The doctor came out of the room and I bolted over to him.

"Can I see him?"

He gave me that look that medics throw when they have bad news. I saw my old man do it enough times; explaining to some jock that his knees were shot or telling the widow the bad news.

"I need to ask you some questions."

He broke it to me. Starsky had been poisoned and he had twenty four hours.

"Does he know?"

"He asked me to tell you. He says he hates soapy scenes."

The hell he does! Dave Starsky will sit going gooey eyed over all those brave sad moments in movie history. You know the moment in Now Voyager when Bette Davis turns those big eyes up to the moon? Starsky sniffles! On the other hand when it comes to David Michael Starsky the story is different. This is the man who managed to keep it from his mother (a typical semi-clairvoyant yiddisher momma who can hear her son sneeze in Bay City while she is still in New York) that he was in a hospital in Hawaii for three months learning how to walk again.

I went into the room expecting to see him with tubes and stuff coming out of him and an oxygen mask.
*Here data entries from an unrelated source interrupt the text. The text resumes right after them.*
-- ==== Sys2Proof/Machine/Directory.lean ====
section
/-! DEFINITION. The directory as messages (R41 to R50): requests that reach a home, invalidations, forwards and answers, and
what slices and cluster caches do of themselves. -/

namespace Sys2Proof.Machine

/-- A transaction ends, and the requests that waited for it proceed. -/
def State.endTxn (s : State) (line : Nat) (r : DReq) : State :=
  let s1 := s.dirClose line r
  s1.dirDrain line (s1.dirAt line).queue.length

/-! ### Requests (Table 02-4) -/

/-- RDS: a slice's read for caching, sent on a miss. -/
def execRds (slice line : Nat) (s : State) : Host.Outcome State Fault Refusal :=
  .next (if 32 ≤ slice ∨ s.sliceHolds slice line then s else s.arrive line (.rds slice))

/-- RDU: a read that keeps no copy. -/
def execRdu (sender line : Nat) (engine : Bool) (s : State) : Host.Outcome State Fault Refusal :=
  .next (s.arrive line (.rdu sender engine))

/-- WR: a byte-masked write of one line. -/
def execWr (slice cluster : Option Nat) (pa : Nat) (bytes : List Byte) (s : State) : Host.Outcome State Fault Refusal :=
  .next (if pa % 192 + bytes.length ≤ 192 then s.arrive (lineOf pa) (.wr slice cluster (pairsAt pa bytes)) else s)

/-- DIRTY: the owner's notice of its first write; absorbed while a forward to it is outstanding (R44). -/
def execDirty (slice line : Nat) (s : State) : Host.Outcome State Fault Refusal :=
  .next (match (s.dirAt line).txn with
    | some t => if t.fwd then s else s.arrive line (.dirty slice)
    | none => s.arrive line (.dirty slice))

/-- VWR: a versioned unit's first write of a line, sent by the slice that holds its version. -/
def execVwr (unit line : Nat) (s : State) : Host.Outcome State Fault Refusal :=
  .next (match s.version? unit with
    | some v => if line ∈ v.lines then s else s.arrive line (.vwr unit v.holder)
    | none => s)

/-- CMT: the commit of a unit at one of its lines. The unit has ended, and its commit reaches all of its lines in one step, as
its completion or retirement makes it: no line of it is committed apart from the others (R48, R61, R385). -/
def execCmt (unit line : Nat) (s : State) : Host.Outcome State Fault Refusal :=
  match s.version? unit, s.crew? unit with
  | some v, some c =>
    if line ∉ v.lines then .next s else if c.task.isSome then execTaskCompletion unit s else execCrewRetire unit s
  | _, _ => .next s

/-- DIS: the discard, at one of its lines, of a unit that has been discarded (R386). -/
def execDis (unit line : Nat) (s : State) : Host.Outcome State Fault Refusal :=
  .next (match s.unitCrew? unit with
    | some c => if c.discarded then s.arrive line (.dis unit) else s
    | none => s)

/-- RECALL: the snoop filter frees an entry (R49). -/
def execRecall (line : Nat) (s : State) : Host.Outcome State Fault Refusal :=
  .next (if (s.dirAt line).st = .u then s else s.arrive line .recall)

/-- ENDK: an engine's last write to a line is done (R47). An accepted copy writes the line and gives it up; the other engines
write all of their lines in one step at the end of their commands, and a command not yet accepted gives a line up only in
R51. -/
def execEndk (cmd line : Nat) (s : State) : Host.Outcome State Fault Refusal :=
  .next (match s.kcmd? cmd with
    | none => s.endK line cmd
    | some _ => match s.copy? cmd with
      | some c => if s.copyReady c ∧ line ∈ c.held then s.copyLine c line else s
      | none => s)

/-- EVC: a slice drops a clean copy, and with it its clusters' copies (R39). -/
def execEvc (slice line : Nat) (s : State) : Host.Outcome State Fault Refusal :=
  .next (
    let e := s.dirAt line
    if e.st = .m ∨ !s.sliceHolds slice line then s else (s.invalidateSlice slice line).arrive line (.evc slice))

/-- WBE: the owner writes back and drops a copy held in M. -/
def execWbe (slice line : Nat) (s : State) : Host.Outcome State Fault Refusal :=
  .next (
    let e := s.dirAt line
    if e.st = .m ∧ e.owner = slice ∧ s.sliceHolds slice line then (s.invalidateSlice slice line).arrive line (.wbe slice) else s)

/-! ### What follows a request (R44) -/

/-- INVALIDATE: a slice that the home has asked invalidates its clusters' copies and sends its acknowledgement. -/
def execInvalidate (slice line : Nat) (s : State) : Host.Outcome State Fault Refusal :=
  .next (
    let e := s.dirAt line
    match e.txn with
    | none => s
    | some t =>
      if slice ∈ t.acks then
        (s.setDir line { e with txn := some { t with acks := t.acks.filter fun i => i != slice
                                                     acked := t.acked ++ [slice] } }).invalidateSlice slice line
      else s)

/-- INV_ACK: an acknowledgement reaches the home; the last one ends the transaction. -/
def execInvAck (slice line : Nat) (s : State) : Host.Outcome State Fault Refusal :=
  .next (
    let e := s.dirAt line
    match e.txn with
    | none => s
    | some t =>
      if slice ∉ t.acked then s
      else
        let t1 := { t with acked := t.acked.filter fun i => i != slice }
        let s1 := s.setDir line { e with txn := some t1 }
        if t1.acks = [] ∧ t1.acked = [] then (s1.dirAct line t.req).endTxn line t.req else s1)

/-- FWD: the owner acts on a forwarded request. -/
def execFwd (line : Nat) (s : State) : Host.Outcome State Fault Refusal :=
  .next (
    let e := s.dirAt line
    match e.txn with
    | none => s
    | some t =>
      if t.fwd ∧ !t.fwdDone then (s.setDir line { e with txn := some { t with fwdDone := true } }).dirAct line t.req else s)

/-- FWD_ANSWER: the owner's answer ends the transaction. -/
def execFwdAnswer (line : Nat) (s : State) : Host.Outcome State Fault Refusal :=
  .next (match (s.dirAt line).txn with
    | none => s
    | some t => if t.fwd ∧ t.fwdDone then s.endTxn line t.req else s)

/-- The home goes on with the queue of a line that is free (R45): a request that has waited for a snoop-filter entry is begun
once one is free, and until then asks for a victim (R49, R51). -/
def State.homeGo (s : State) (line : Nat) : State :=
  let e := s.dirAt line
  match e.queue with
  | [] => s
  | r :: _ =>
    if e.txn.isSome ∨ dirWaits e r then s
    else if s.dirRoom line r then s.dirDrain line e.queue.length
    else s.recallK line r

/-! ### Versions and cluster caches -/

/-- VERSION_SPILL (R384): the holder needs a way, and a held line goes to the log. -/
def execVersionSpill (unit line : Nat) (s : State) : Host.Outcome State Fault Refusal :=
  .next (match s.version? unit with
    | some v => if line ∈ v.lines ∧ line ∉ v.spilled then s.spillLine unit line else s
    | none => s)

/-- CACHE_FILL (R38, R52, R356): a line enters a cluster cache through the translation of a context's virtual tile: a
coherent line that the serving slice holds, or an NC line on its home die, for which the home is asked. -/
def execCacheFill (cluster line ctx tile : Nat) (s : State) : Host.Outcome State Fault Refusal :=
  .next (match (walk s (s.ctx ctx).root tile).res with
    | .error _ => s
    | .ok t =>
      let held := if t.nc then dieOfCluster cluster == homeDie (192 * line)
        else s.sliceHolds (sliceOfCluster cluster) line
      if deviceLine line ∧ (t.pa + (tile - t.vpn) * 24576) / 24576 = line / 128 ∧ held then
        if t.nc ∧ !s.dirReady line (.rdu 0 false) then s else s.fillLine cluster line ctx tile t.nc false 15
      else s)

/-- CACHE_EVICT (R52, R356): a line leaves a cluster cache; a dirty NC line is written back first. -/
def execCacheEvict (cluster line : Nat) (s : State) : Host.Outcome State Fault Refusal :=
  .next (
    let ls := (s.cluster cluster).cache.filter fun l => l.line == line
    if ls.all fun l => s.canWriteBack l then
      (ls.foldl (fun s l => s.writeBack l) s).dropLines cluster fun l => l.line == line
    else s)

end Sys2Proof.Machine
end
He was lying quiet and still watching the monitor out of the corner of his eye. So calm and yet inside I knew he was fighting already.

The doc told him that his heart seemed to be OK so he could sit up. Starsky sat on the edge of the exam couch and watched me for a second. He was looking to see how I'd reacted to the news.

The doc said Starsky should rest but I knew that the last thing he was going to accept was sitting back and waiting for death to come knocking on his door. They say a cat has nine lives; well I figure Starsky must have a feline guardian angel somewhere because I've seen him come close to the one a couple of times in the past five years and I only know about the injury that brought him home from the war – for all I know he came close more than once out there.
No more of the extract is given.